Instructions to follow:
Please look for the string "straps" below and report every line in which it occurs.

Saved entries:
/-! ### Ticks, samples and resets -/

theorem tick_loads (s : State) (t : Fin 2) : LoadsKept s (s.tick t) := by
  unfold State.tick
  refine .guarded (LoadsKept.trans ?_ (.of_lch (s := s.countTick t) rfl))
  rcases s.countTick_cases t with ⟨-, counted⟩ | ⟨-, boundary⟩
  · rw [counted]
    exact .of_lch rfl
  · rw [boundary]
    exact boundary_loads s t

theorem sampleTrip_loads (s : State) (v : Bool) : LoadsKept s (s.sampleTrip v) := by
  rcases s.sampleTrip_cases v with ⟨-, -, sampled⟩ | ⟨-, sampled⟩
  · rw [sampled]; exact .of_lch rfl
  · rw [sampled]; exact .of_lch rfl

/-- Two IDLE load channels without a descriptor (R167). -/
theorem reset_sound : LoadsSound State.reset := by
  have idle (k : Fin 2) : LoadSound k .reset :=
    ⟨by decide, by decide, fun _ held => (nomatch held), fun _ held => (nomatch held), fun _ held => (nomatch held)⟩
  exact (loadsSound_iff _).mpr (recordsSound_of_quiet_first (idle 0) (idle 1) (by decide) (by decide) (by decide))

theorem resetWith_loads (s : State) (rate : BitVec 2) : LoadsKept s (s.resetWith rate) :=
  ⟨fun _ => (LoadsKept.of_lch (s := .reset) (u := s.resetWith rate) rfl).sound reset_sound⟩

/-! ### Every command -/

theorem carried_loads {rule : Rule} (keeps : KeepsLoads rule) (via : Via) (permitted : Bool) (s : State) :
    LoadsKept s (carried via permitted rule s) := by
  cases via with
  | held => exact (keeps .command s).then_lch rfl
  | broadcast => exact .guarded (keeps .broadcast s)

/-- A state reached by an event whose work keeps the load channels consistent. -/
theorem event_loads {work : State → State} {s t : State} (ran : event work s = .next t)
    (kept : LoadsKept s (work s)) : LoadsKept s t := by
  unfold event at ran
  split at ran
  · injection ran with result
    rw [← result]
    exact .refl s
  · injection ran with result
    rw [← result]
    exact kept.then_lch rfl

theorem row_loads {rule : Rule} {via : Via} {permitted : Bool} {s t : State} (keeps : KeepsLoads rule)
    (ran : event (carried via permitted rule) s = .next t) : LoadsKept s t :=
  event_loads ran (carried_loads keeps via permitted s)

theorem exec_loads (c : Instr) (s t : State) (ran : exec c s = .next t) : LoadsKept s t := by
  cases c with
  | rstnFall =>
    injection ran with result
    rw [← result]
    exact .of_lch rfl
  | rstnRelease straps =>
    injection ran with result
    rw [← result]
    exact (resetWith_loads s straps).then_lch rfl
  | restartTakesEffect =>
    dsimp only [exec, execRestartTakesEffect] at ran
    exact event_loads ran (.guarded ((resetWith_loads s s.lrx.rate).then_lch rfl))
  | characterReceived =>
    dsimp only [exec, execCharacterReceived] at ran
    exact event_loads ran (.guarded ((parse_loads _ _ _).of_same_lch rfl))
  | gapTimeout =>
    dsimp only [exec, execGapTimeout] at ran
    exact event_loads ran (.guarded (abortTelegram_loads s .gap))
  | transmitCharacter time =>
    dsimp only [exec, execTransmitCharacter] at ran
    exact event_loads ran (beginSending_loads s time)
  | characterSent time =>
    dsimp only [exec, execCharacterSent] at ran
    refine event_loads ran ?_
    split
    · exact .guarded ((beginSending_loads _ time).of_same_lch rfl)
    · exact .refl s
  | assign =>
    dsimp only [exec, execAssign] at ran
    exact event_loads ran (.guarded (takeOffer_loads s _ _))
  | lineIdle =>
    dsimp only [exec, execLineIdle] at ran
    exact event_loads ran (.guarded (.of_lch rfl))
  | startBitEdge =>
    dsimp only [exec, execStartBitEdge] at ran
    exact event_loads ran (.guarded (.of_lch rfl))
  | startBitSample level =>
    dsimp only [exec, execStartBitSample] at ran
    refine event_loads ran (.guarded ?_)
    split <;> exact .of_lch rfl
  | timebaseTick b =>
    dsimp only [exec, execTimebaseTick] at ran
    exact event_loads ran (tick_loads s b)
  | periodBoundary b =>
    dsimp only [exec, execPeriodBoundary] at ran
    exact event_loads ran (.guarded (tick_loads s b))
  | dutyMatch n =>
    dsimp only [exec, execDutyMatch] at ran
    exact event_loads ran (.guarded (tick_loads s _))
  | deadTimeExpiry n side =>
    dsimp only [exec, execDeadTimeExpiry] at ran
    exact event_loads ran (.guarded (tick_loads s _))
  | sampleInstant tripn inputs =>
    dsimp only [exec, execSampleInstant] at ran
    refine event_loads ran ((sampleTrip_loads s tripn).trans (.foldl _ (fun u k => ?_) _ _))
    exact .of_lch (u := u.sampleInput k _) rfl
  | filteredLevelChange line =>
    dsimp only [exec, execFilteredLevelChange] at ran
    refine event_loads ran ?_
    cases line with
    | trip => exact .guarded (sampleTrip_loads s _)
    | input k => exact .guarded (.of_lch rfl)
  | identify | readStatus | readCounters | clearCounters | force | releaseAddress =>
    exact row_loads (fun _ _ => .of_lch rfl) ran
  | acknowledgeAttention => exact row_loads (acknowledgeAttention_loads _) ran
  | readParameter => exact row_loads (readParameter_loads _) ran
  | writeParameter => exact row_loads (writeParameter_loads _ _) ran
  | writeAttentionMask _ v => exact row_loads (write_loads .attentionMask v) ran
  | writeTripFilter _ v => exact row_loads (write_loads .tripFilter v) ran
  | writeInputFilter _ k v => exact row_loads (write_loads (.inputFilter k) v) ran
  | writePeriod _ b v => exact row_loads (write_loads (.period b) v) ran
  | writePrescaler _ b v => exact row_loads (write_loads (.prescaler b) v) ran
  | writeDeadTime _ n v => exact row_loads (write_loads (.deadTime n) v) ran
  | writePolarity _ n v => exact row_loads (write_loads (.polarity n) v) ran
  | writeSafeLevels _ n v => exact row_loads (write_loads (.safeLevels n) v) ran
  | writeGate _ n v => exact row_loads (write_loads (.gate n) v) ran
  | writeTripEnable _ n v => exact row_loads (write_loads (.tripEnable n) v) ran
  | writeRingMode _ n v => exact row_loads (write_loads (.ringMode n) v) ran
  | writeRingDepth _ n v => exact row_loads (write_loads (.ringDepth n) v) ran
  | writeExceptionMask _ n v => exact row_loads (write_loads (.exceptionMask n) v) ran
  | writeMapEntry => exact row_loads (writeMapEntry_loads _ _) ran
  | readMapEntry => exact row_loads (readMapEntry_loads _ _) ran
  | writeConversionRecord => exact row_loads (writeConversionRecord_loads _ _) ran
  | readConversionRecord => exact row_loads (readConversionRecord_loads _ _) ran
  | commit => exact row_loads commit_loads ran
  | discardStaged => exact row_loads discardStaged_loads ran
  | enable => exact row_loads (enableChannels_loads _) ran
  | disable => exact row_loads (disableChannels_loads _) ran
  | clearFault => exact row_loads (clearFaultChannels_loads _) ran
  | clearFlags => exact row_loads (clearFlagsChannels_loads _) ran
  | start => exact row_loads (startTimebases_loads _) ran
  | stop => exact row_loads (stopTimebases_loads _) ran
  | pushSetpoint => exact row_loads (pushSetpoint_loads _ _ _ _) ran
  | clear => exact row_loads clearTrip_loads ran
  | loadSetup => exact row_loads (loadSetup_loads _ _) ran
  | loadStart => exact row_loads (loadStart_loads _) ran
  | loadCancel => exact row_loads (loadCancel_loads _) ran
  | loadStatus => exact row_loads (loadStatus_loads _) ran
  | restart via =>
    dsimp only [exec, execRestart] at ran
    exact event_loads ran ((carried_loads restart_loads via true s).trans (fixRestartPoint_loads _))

Exercise output:
  | rstnRelease straps =>
    exact (resetWith_loads s straps).then_lch rfl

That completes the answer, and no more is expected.